Action item:
Every line from the first one in the listing down to the line with "while it is not" should be restated word for word.

Material provided:
-- ==== Sys2Proof/Safety.lean ====
section
/-!
DEFINITION. What a good state is: the invariants the spec states of the FSB's registers (spec/10_state.md R25, R27, R30, R31, R32,
R36, R38, R40, R41), as one predicate that claims about steps use.
-/
namespace Sys2Proof.Machine

/-- A cursor (R38, R40): `start ≤ pos ≤ end`, the region's bytes inside MEM (R66, R121), and every field 0 while it is not
bound (R130, R148). -/
structure Cursor.Good (c : Cursor) : Prop where
  unbound : c.bound = false → c = Cursor.unbound
  start_le_pos : c.start.toNat ≤ c.pos.toNat
  pos_le_stop : c.pos.toNat ≤ c.stop.toNat
  inside : c.hi ≤ memSize

/-- The BitReader: a good cursor, and a cached word only while it is bound (R39, R130). -/
structure BrUnit.Good (r : BrUnit) : Prop where
  cur : r.cur.Good
  cached : r.wvalid = true → r.cur.bound = true

/-- The BitWriter: a good cursor, and a pending map in canonical form whose stream bits lie in the part of the region already
written (R41, R144). -/
structure BwUnit.Good (w : BwUnit) : Prop where
  cur : w.cur.Good
  pending_rising : rising w.pending = true
  pending_inside : ∀ kb ∈ w.pending, w.cur.start.toNat ≤ kb.1 ∧ kb.1 < w.cur.pos.toNat

/-- The sizes of a bound FS (R25, R31, R104) and its search position (R27). -/
structure FsUnit.SizesGood (f : FsUnit) : Prop where
  h_pos : 1 ≤ f.h.toNat
  fmax_pos : 1 ≤ f.fmax.toNat
  fmin_le : f.fmin.toNat ≤ f.fmax.toNat
  cap_eq : f.cap.toNat = 3 * f.fmax.toNat + f.h.toNat
  scan_lt : f.scanPos.toNat < f.fmax.toNat

/-- An FS with no parser bound: no sizes, nothing in progress (R24, R25, R191). -/
structure FsUnit.Unbound (f : FsUnit) : Prop where
  parser : f.parser = 0
  h : f.h = 0
  fmin : f.fmin = 0
  fmax : f.fmax = 0
  cap : f.cap = 0
  sync : f.sync = false
  scan : f.scanPos = 0

/-- The views and the result of the last output (R29, R32, R33): the output covers the first `consumed` bytes, the debris
first and the frame behind it. -/
structure FsUnit.ViewsGood (f : FsUnit) : Prop where
  consumed_le : f.consumed.toNat ≤ f.fill
  covers : f.consumed.toNat = f.debris.len.toNat + f.frame.len.toNat
  debris_off : f.debris.off = 0
  frame_off : f.frame.len ≠ 0 → f.frame.off = f.debris.len
  frame_empty : f.frame.len = 0 → f.frame = View.empty
  is_frame : f.result = .frame ↔ f.frame.len ≠ 0
  is_none : f.result = .noOutput ↔ f.consumed = 0

/-- The FrameSynchronizer (R23 to R36). -/
structure FsUnit.Good (f : FsUnit) : Prop where
  unbound : f.bound = false → f.Unbound
  sizes : f.bound = true → f.SizesGood
  fill_le : f.fill ≤ f.cap.toNat
  views : f.ViewsGood
  hi_cleared : f.hiValid = false → f.hi = noHeader
  sync_has_hi : f.sync = true → f.hiValid = true

/-- The invariant of the machine. -/
structure State.Inv (s : State) : Prop where
  mem : Memory.wf s.mem = true
  br : s.br.Good
  bw : s.bw.Good
  fs : s.fs.Good

/-- A bound FS holds the sizes of the descriptor its index names, and that descriptor was one that could be bound (R24, R25,
R104). -/
def FsUnit.Latched (P : Platform) (f : FsUnit) : Prop :=
  f.bound = true →
    f.parser.toNat < P.np ∧ bindable P (P.parsers f.parser.toNat) = true ∧
      f.h.toNat = (P.parsers f.parser.toNat).headerSize ∧ f.fmin.toNat = (P.parsers f.parser.toNat).minFrameSize ∧
      f.fmax.toNat = (P.parsers f.parser.toNat).maxFrameSize

/-- The reader's cache agrees with MEM: no hazard of R272 is pending. -/
def State.CacheFresh (s : State) : Prop := s.br.wvalid = true → s.br.word = wordAt s.mem s.br.cur s.br.widx.toNat

/-- A get of `n` bits must load the byte at `a` (R124): it lies in the region and in a word that holds a bit of the field and is
not the cached one. -/
def State.Loads (s : State) (n a : Nat) : Prop :=
  ∃ k, s.br.cur.pos.toNat ≤ k ∧ k < s.br.cur.pos.toNat + n ∧
    ¬(s.br.wvalid = true ∧ s.br.widx.toNat = s.br.cur.widxOf k) ∧
      s.br.cur.base + 4 * s.br.cur.widxOf k ≤ a ∧ a < s.br.cur.base + 4 * s.br.cur.widxOf k + 4 ∧
        s.br.cur.lo ≤ a ∧ a < s.br.cur.hi

/-! ### The terms claims use -/

/-- Stream bit `k` of the buffer at `buf`, straight from MEM (R12): bit `7 - (k mod 8)` of byte `buf + floor(k/8)`. -/
def streamBit (m : Memory) (buf k : Nat) : Bool := (memByte m (buf + k / 8)).getLsbD (7 - k % 8)

/-- The field of `n` stream bits from `k`, the first most significant (R12). -/
def streamField (m : Memory) (buf k : Nat) : Nat → Nat
  | 0 => 0
  | n + 1 => 2 * streamField m buf k n + (streamBit m buf (k + n)).toNat

/-- The field of `n` stream bits from `k` as the cursor word `w` holds it, each bit at its place in the word (R122, R123). -/
def wordField (w : Word) (c : Cursor) (k : Nat) : Nat → Nat
  | 0 => 0
  | n + 1 => 2 * wordField w c k n + (w.getLsbD (c.wbitOf (k + n))).toNat

/-- Stream bit `k` as a get from the present position meets it: in the cached word where the get begins in that word and `k`
stands in it too (R123, R272), and in MEM elsewhere, in a word read fresh (R125). -/
def State.readerBit (s : State) (k : Nat) : Bool :=
  if s.br.wvalid = true ∧ s.br.widx.toNat = s.br.cur.widxOf s.br.cur.pos.toNat ∧ s.br.widx.toNat = s.br.cur.widxOf k then
    s.br.word.getLsbD (s.br.cur.wbitOf k)
  else streamBit s.mem s.br.cur.buf.toNat k

/-- The next `n` stream bits as a get meets them, the first most significant (R126). -/
def State.readerField (s : State) : Nat → Nat
  | 0 => 0
  | n + 1 => 2 * s.readerField n + (s.readerBit (s.br.cur.pos.toNat + n)).toNat

/-- An `n`-bit field read as a two's-complement number (R127): bit `n-1` is the sign, and no bits are 0. -/
def signedValue (n v : Nat) : Int := if n = 0 then 0 else if v < 2 ^ (n - 1) then v else (v : Int) - 2 ^ n

/-- The codes a command can end with (R240, the column "raised by"; `OK` for every command). -/
def codesOf : Instr → List Status
  | .fsBind _ => [.ok, .badParserParams]
  | .fsUnbind => [.ok, .notBound]
  | .fsReset => [.ok]
  | .fsLoad => [.ok, .needInput, .unflushedWriter, .notBound, .addressRange]
  | .fsFlush => [.ok, .notBound]
  | .conv _ _ => [.ok, .unflushedWriter, .unsupportedConversion, .badLength, .overlap, .addressRange]
  | .convQuery _ _ => [.ok, .unsupportedConversion, .badLength]
  | .brBind => [.ok, .addressRange]
  | .brGet _ => [.ok, .outOfRangeBitAccess, .unflushedWriter, .notBound]
  | .brGets _ => [.ok, .outOfRangeBitAccess, .unflushedWriter, .notBound]
  | .brGetb => [.ok, .outOfRangeBitAccess, .unflushedWriter, .notBound]
  | .brSeek => [.ok, .outOfRangeBitAccess, .notBound]
  | .brUnbind => [.ok, .notBound]
  | .bwBind => [.ok, .addressRange]
  | .bwPut _ => [.ok, .outOfRangeBitAccess, .notBound, .illegalValue]
  | .bwPutb => [.ok, .outOfRangeBitAccess, .notBound]
  | .bwSeek => [.ok, .outOfRangeBitAccess, .notBound]
  | .bwFlush => [.ok, .notBound]
  | .bwClose => [.ok, .notBound]

/-- The commands of the FrameSynchronizer (R85). -/
def isFsCommand : Instr → Bool
  | .fsBind _ => true
  | .fsUnbind => true
  | .fsReset => true
  | .fsLoad => true
  | .fsFlush => true
  | _ => false

/-- The commands that clear the frame counter (R34). -/
def clearsCounter : Instr → Bool
  | .fsBind _ => true
  | .fsUnbind => true
  | .fsReset => true
  | _ => false

/-- The BitReader's commands (R85). -/
def isBrCommand : Instr → Bool
  | .brBind => true
  | .brGet _ => true
  | .brGets _ => true
  | .brGetb => true
  | .brSeek => true
  | .brUnbind => true
  | _ => false

/-- The BitWriter's commands that write no MEM byte (R141). -/
def isPutCommand : Instr → Bool
  | .bwPut _ => true
  | .bwPutb => true
  | _ => false

/-- The BitWriter's commands that commit (R74). -/
def isCommitCommand : Instr → Bool
  | .bwBind => true
  | .bwSeek => true
  | .bwFlush => true
  | .bwClose => true
  | _ => false

/-- The command the next step runs: the word the host writes to `CMD` next, where it decodes to one (R21). -/
def State.nextCommand (s : State) : Option Instr :=
  match s.bus with
  | .regWrite off w :: _ =>
    if off = 0 then
      match decode w with
      | .command i => some i
      | .rejected _ => none
    else none
  | _ => none

/-- Candidate 3 at `r` agrees with candidates 1 and 2 (R200): it is buffered, valid and compares with both their headers. -/
def ThirdAgrees (D : ParserDescriptor) (f : FsUnit) (h1 h2 : HeaderInfo) (r : Nat) : Prop :=
  r + f.h.toNat ≤ f.fill ∧ ∃ h3, validAt D f r = some h3 ∧ D.compare h1 h3 = true ∧ D.compare h2 h3 = true

/-- Candidate 3 at `r` fails (R200): what is buffered shows that it is not valid or does not compare with both headers. -/
def ThirdFails (D : ParserDescriptor) (f : FsUnit) (h1 h2 : HeaderInfo) (r : Nat) : Prop :=
  r + f.h.toNat ≤ f.fill ∧ ∀ h3, validAt D f r = some h3 → ¬(D.compare h1 h3 = true ∧ D.compare h2 h3 = true)

/-- `x` is reached in the list `l`: every offset before it meets `P`. -/
def ReachedIn (l : List Nat) (P : Nat → Prop) (x : Nat) : Prop := ∃ pre post, l = pre ++ x :: post ∧ ∀ y ∈ pre, P y

/-- Candidate 2 at `q` confirms a candidate 1 at `p` with header `h1` (R200): it is buffered, valid and compares with `h1`, and
some candidate 3 agrees, all those tried before it in the order of `Win3` (R198) having failed. -/
def Confirms (D : ParserDescriptor) (f : FsUnit) (p : Nat) (h1 : HeaderInfo) (q : Nat) : Prop :=
  q + f.h.toNat ≤ f.fill ∧ ∃ h2, validAt D f q = some h2 ∧ D.compare h1 h2 = true ∧
    ∃ r, ReachedIn (win3 f p q h2) (ThirdFails D f h1 h2) r ∧ ThirdAgrees D f h1 h2 r

/-- Candidate 2 at `q` waits for input (R200, R203): its own probe is not buffered, or it is valid and compares with `h1` and
the first candidate 3, in the order of `Win3`, that has not failed is not buffered. -/
def Awaits (D : ParserDescriptor) (f : FsUnit) (p : Nat) (h1 : HeaderInfo) (q : Nat) : Prop :=
  f.fill < q + f.h.toNat ∨ ∃ h2, validAt D f q = some h2 ∧ D.compare h1 h2 = true ∧
    ∃ r, ReachedIn (win3 f p q h2) (ThirdFails D f h1 h2) r ∧ f.fill < r + f.h.toNat

/-- Candidate 2 at `q` is ruled out for a candidate 1 with header `h1` (R200): what is buffered shows that it is not valid, does
not compare with `h1`, or has no candidate 3 in its window. -/
def RulesOut (D : ParserDescriptor) (f : FsUnit) (h1 : HeaderInfo) (q : Nat) : Prop :=
  q + f.h.toNat ≤ f.fill ∧
    ∀ h2, validAt D f q = some h2 → D.compare h1 h2 = true → ∀ r ∈ win f q h2, ThirdFails D f h1 h2 r

/-- Candidate 1 at `p` has failed (R207): its probe is buffered and not valid, or its search finds nothing. -/
def CandidateFails (D : ParserDescriptor) (f : FsUnit) (p : Nat) : Prop :=
  p + f.h.toNat ≤ f.fill ∧ ∀ h1, validAt D f p = some h1 → search23 D f p h1 = .fail

/-- The header behind a free-format frame stands at `j` (R210): it is buffered, valid and compares with the frame's own. -/
def NextHeaderAt (D : ParserDescriptor) (f : FsUnit) (h : HeaderInfo) (j : Nat) : Prop :=
  j + f.h.toNat ≤ f.fill ∧ ∃ h', validAt D f j = some h' ∧ D.compare h h' = true

/-- No header behind a free-format frame stands at `j` (R210), and the bytes that show it are buffered. -/
def NoHeaderAt (D : ParserDescriptor) (f : FsUnit) (h : HeaderInfo) (j : Nat) : Prop :=
  j + f.h.toNat ≤ f.fill ∧ ∀ h', validAt D f j = some h' → D.compare h h' = false

/-- `x` is tried before `j` (R210): `last_len` before every other offset, and otherwise the smaller one first. -/
def TriedBefore (f : FsUnit) (x j : Nat) : Prop := x ≠ j ∧ (x = f.lastLen.toNat ∨ (j ≠ f.lastLen.toNat ∧ x < j))

/-- The 16-bit word `j` of a byte list, high byte first (R161). -/
def wordBe (bs : List Byte) (j : Nat) : Nat := (bs.getD (2 * j) 0).toNat * 256 + (bs.getD (2 * j + 1) 0).toNat

/-- The 16-bit word `j` of a byte list, low byte first (R161). -/
def wordLe (bs : List Byte) (j : Nat) : Nat := (bs.getD (2 * j + 1) 0).toNat * 256 + (bs.getD (2 * j) 0).toNat

/-- The unit with `bs` buffered behind what its arena holds. -/
def FsUnit.more (f : FsUnit) (bs : List Byte) : FsUnit := { f with arena := f.arena ++ bs }

/-- The puts of a list of fields, each a width and a value the host writes to `ARG0` first; nothing if one does not end with
`OK`. -/
def putAll : List (Nat × Word) → State → Option State
  | [], s => some s
  | (n, v) :: rest, s =>
    match exec (.bwPut n) { s with arg0 := v } with
    | .next t => if t.status = .ok then putAll rest t else none
    | _ => none

/-- What `RES0` holds after each of a list of gets, made by `get` from a width; nothing if one does not end with `OK`. -/
def getAll (get : Nat → Instr) : List Nat → State → Option (List Word)
  | [], _ => some []
  | n :: rest, s =>
    match exec (get n) s with
    | .next t => if t.status = .ok then (getAll get rest t).map (t.res0 :: ·) else none
    | _ => none

/-- The host writes `ARG0` to `ARG2`. -/
def withArgs (a b c : Word) (s : State) : State := { s with arg0 := a, arg1 := b, arg2 := c }

/-- A step from `s` goes on: it neither faults nor is refused. -/
def State.Steps (s : State) : Prop := ∃ t, step s = .next t

end Sys2Proof.Machine
end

Answer area:
-- ==== Sys2Proof/Safety.lean ====
section
/-!
DEFINITION. What a good state is: the invariants the spec states of the FSB's registers (spec/10_state.md R25, R27, R30, R31, R32,
R36, R38, R40, R41), as one predicate that claims about steps use.
-/
namespace Sys2Proof.Machine

/-- A cursor (R38, R40): `start ≤ pos ≤ end`, the region's bytes inside MEM (R66, R121), and every field 0 while it is not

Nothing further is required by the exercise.